→ Exercise aim
For the records that follow, please set down exactly the lines between the one holding "s.free := rfl" and the one holding "s.cells := rfl", inclusive, and only those.

→ Source information
/-! ### State.setBank -/

@[simp] theorem State.setBank_pending (s : State) (b : Nat) (x : Bank) : (s.setBank b x).pending = s.pending := rfl
@[simp] theorem State.setBank_free (s : State) (b : Nat) (x : Bank) : (s.setBank b x).free = s.free := rfl
@[simp] theorem State.setBank_out (s : State) (b : Nat) (x : Bank) : (s.setBank b x).out = s.out := rfl
@[simp] theorem State.setBank_nextJob (s : State) (b : Nat) (x : Bank) : (s.setBank b x).nextJob = s.nextJob := rfl
@[simp] theorem State.setBank_clock (s : State) (b : Nat) (x : Bank) : (s.setBank b x).clock = s.clock := rfl
@[simp] theorem State.setBank_sched (s : State) (b : Nat) (x : Bank) : (s.setBank b x).sched = s.sched := rfl
@[simp] theorem State.setBank_trunk (s : State) (b : Nat) (x : Bank) : (s.setBank b x).trunk = s.trunk := rfl
@[simp] theorem State.setBank_fns (s : State) (b : Nat) (x : Bank) : (s.setBank b x).fns = s.fns := rfl
@[simp] theorem State.setBank_queues (s : State) (b : Nat) (x : Bank) : (s.setBank b x).queues = s.queues := rfl
@[simp] theorem State.setBank_jobs (s : State) (b : Nat) (x : Bank) : (s.setBank b x).jobs = s.jobs := rfl
@[simp] theorem State.setBank_posted (s : State) (b : Nat) (x : Bank) : (s.setBank b x).posted = s.posted := rfl
@[simp] theorem State.setBank_stage (s : State) (b : Nat) (x : Bank) : (s.setBank b x).stage = s.stage := rfl
@[simp] theorem State.setBank_groveA (s : State) (b : Nat) (x : Bank) : (s.setBank b x).groveA = s.groveA := rfl
@[simp] theorem State.setBank_groveB (s : State) (b : Nat) (x : Bank) : (s.setBank b x).groveB = s.groveB := rfl
@[simp] theorem State.setBank_cells (s : State) (b : Nat) (x : Bank) : (s.setBank b x).cells = s.cells := rfl
@[simp] theorem State.setBank_mem (s : State) (b : Nat) (x : Bank) : (s.setBank b x).mem = s.mem := rfl
@[simp] theorem State.setBank_dramBad (s : State) (b : Nat) (x : Bank) : (s.setBank b x).dramBad = s.dramBad := rfl
@[simp] theorem State.setBank_sessions (s : State) (b : Nat) (x : Bank) : (s.setBank b x).sessions = s.sessions := rfl
@[simp] theorem State.setBank_parts (s : State) (b : Nat) (x : Bank) : (s.setBank b x).parts = s.parts := rfl
@[simp] theorem State.setBank_heart (s : State) (b : Nat) (x : Bank) : (s.setBank b x).heart = s.heart := rfl
@[simp] theorem State.setBank_seed (s : State) (b : Nat) (x : Bank) : (s.setBank b x).seed = s.seed := rfl
@[simp] theorem State.setBank_bark (s : State) (b : Nat) (x : Bank) : (s.setBank b x).bark = s.bark := rfl
@[simp] theorem State.setBank_log (s : State) (b : Nat) (x : Bank) : (s.setBank b x).log = s.log := rfl
@[simp] theorem State.setBank_flash (s : State) (b : Nat) (x : Bank) : (s.setBank b x).flash = { s.flash with banks := tblSet s.flash.banks b x } := rfl
@[simp] theorem State.setBank_twin (s : State) (b : Nat) (x : Bank) : (s.setBank b x).twin = s.twin := rfl
@[simp] theorem State.setBank_sd (s : State) (b : Nat) (x : Bank) : (s.setBank b x).sd = s.sd := rfl
@[simp] theorem State.setBank_icc (s : State) (b : Nat) (x : Bank) : (s.setBank b x).icc = s.icc := rfl
@[simp] theorem State.setBank_rf (s : State) (b : Nat) (x : Bank) : (s.setBank b x).rf = s.rf := rfl
@[simp] theorem State.setBank_elec (s : State) (b : Nat) (x : Bank) : (s.setBank b x).elec = s.elec := rfl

→ Response area
@[simp] theorem State.setBank_free (s : State) (b : Nat) (x : Bank) : (s.setBank b x).free = s.free := rfl
@[simp] theorem State.setBank_out (s : State) (b : Nat) (x : Bank) : (s.setBank b x).out = s.out := rfl
@[simp] theorem State.setBank_nextJob (s : State) (b : Nat) (x : Bank) : (s.setBank b x).nextJob = s.nextJob := rfl
@[simp] theorem State.setBank_clock (s : State) (b : Nat) (x : Bank) : (s.setBank b x).clock = s.clock := rfl
@[simp] theorem State.setBank_sched (s : State) (b : Nat) (x : Bank) : (s.setBank b x).sched = s.sched := rfl
@[simp] theorem State.setBank_trunk (s : State) (b : Nat) (x : Bank) : (s.setBank b x).trunk = s.trunk := rfl
@[simp] theorem State.setBank_fns (s : State) (b : Nat) (x : Bank) : (s.setBank b x).fns = s.fns := rfl
@[simp] theorem State.setBank_queues (s : State) (b : Nat) (x : Bank) : (s.setBank b x).queues = s.queues := rfl
@[simp] theorem State.setBank_jobs (s : State) (b : Nat) (x : Bank) : (s.setBank b x).jobs = s.jobs := rfl
@[simp] theorem State.setBank_posted (s : State) (b : Nat) (x : Bank) : (s.setBank b x).posted = s.posted := rfl
@[simp] theorem State.setBank_stage (s : State) (b : Nat) (x : Bank) : (s.setBank b x).stage = s.stage := rfl
@[simp] theorem State.setBank_groveA (s : State) (b : Nat) (x : Bank) : (s.setBank b x).groveA = s.groveA := rfl
@[simp] theorem State.setBank_groveB (s : State) (b : Nat) (x : Bank) : (s.setBank b x).groveB = s.groveB := rfl
@[simp] theorem State.setBank_cells (s : State) (b : Nat) (x : Bank) : (s.setBank b x).cells = s.cells := rfl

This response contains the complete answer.